(Data)
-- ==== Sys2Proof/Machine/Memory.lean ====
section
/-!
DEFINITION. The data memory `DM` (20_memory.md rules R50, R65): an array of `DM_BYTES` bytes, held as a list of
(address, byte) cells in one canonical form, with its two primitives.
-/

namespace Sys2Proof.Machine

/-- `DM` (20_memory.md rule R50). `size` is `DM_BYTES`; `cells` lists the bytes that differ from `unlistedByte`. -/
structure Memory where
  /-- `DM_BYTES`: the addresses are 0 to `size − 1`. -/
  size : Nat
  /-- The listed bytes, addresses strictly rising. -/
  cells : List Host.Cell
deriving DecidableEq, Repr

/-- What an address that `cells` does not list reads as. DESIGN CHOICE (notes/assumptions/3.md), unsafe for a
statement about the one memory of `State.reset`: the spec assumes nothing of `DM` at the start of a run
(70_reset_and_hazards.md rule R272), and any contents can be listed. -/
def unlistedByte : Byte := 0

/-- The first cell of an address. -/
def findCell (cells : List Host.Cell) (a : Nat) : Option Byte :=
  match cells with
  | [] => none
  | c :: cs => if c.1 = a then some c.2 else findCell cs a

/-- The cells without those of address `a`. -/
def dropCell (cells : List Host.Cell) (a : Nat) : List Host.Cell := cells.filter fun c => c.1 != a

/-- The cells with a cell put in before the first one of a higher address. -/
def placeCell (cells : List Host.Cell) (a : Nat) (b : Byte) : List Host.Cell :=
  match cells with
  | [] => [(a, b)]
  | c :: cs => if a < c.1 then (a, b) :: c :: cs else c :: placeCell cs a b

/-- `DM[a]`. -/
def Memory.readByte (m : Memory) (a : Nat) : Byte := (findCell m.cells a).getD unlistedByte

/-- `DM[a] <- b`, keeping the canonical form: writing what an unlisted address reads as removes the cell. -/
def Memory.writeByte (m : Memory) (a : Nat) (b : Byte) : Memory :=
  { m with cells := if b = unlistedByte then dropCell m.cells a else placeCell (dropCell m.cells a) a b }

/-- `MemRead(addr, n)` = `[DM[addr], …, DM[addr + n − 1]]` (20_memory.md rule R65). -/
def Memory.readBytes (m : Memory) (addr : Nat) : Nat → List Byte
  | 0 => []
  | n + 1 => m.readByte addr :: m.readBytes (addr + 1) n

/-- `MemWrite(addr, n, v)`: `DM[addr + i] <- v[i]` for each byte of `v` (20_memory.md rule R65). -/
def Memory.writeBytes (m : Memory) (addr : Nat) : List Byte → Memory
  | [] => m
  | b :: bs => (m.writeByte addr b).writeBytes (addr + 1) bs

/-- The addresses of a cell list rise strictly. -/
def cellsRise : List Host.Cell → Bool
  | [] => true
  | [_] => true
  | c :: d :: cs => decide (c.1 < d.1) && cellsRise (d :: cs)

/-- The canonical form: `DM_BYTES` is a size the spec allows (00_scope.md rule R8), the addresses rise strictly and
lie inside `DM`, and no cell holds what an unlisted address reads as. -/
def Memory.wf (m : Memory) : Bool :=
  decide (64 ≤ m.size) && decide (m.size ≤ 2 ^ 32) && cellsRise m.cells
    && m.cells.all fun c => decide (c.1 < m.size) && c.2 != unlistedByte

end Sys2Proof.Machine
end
(End Data)
(Data)
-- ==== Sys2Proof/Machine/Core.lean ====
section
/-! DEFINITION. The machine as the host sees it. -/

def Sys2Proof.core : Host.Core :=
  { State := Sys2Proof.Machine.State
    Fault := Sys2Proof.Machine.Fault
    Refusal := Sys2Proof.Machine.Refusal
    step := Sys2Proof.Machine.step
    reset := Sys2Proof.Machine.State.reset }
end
(End Data)
(Data)
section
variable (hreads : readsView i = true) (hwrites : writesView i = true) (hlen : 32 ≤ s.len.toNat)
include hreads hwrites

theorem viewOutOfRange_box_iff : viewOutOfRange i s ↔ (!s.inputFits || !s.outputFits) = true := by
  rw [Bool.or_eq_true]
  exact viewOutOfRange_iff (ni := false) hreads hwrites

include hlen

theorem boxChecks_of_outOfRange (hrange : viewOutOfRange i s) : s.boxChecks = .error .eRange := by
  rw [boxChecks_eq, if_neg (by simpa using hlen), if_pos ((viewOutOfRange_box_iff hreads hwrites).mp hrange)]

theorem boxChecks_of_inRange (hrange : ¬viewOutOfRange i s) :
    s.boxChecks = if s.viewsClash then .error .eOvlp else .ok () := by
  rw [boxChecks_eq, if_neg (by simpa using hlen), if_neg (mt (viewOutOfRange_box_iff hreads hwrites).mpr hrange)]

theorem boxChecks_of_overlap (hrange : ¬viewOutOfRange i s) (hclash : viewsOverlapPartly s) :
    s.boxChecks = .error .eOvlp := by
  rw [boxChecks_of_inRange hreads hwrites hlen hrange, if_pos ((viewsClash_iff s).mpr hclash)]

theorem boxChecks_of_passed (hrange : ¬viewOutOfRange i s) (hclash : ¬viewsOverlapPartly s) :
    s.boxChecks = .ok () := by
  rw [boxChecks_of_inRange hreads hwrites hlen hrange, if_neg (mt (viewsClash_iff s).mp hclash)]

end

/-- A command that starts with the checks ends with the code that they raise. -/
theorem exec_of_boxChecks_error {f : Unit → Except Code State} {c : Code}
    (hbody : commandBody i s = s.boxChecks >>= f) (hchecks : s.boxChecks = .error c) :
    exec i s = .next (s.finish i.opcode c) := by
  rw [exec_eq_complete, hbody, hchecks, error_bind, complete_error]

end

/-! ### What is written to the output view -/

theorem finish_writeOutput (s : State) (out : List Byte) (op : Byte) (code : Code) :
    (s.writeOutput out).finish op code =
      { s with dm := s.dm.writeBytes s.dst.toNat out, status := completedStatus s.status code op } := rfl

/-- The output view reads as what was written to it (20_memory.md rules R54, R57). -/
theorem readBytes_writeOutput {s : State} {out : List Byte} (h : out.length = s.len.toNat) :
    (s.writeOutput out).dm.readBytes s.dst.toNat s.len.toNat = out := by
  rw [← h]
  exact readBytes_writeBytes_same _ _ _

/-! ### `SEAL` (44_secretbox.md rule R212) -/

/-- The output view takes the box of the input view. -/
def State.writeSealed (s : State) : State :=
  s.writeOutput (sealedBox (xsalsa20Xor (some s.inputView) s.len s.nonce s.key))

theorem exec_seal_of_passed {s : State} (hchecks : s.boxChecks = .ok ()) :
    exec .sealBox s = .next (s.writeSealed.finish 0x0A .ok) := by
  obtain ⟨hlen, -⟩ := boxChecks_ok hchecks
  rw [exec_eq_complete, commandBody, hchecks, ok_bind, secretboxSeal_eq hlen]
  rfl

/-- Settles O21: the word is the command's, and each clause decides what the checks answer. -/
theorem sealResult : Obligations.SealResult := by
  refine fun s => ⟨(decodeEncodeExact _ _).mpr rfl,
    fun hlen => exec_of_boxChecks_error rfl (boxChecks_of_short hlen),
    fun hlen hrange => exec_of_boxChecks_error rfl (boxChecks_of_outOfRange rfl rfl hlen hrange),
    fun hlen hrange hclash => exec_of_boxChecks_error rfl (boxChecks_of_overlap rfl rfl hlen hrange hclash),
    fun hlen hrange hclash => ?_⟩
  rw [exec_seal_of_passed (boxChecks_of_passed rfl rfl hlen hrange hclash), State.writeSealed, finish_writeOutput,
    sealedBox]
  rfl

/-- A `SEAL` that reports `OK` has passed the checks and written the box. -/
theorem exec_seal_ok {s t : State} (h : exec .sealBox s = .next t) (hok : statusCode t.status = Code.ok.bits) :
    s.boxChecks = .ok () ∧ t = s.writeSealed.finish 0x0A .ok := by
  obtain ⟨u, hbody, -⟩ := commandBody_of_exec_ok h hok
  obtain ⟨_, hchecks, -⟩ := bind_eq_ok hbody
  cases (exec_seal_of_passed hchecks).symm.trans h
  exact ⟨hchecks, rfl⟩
(End Data)
Prompt:
For each line above that holds the string "unlistedByte", provide a copy of that line.

Response to this exercise:
/-- `DM` (20_memory.md rule R50). `size` is `DM_BYTES`; `cells` lists the bytes that differ from `unlistedByte`. -/
def unlistedByte : Byte := 0
def Memory.readByte (m : Memory) (a : Nat) : Byte := (findCell m.cells a).getD unlistedByte
  { m with cells := if b = unlistedByte then dropCell m.cells a else placeCell (dropCell m.cells a) a b }
    && m.cells.all fun c => decide (c.1 < m.size) && c.2 != unlistedByte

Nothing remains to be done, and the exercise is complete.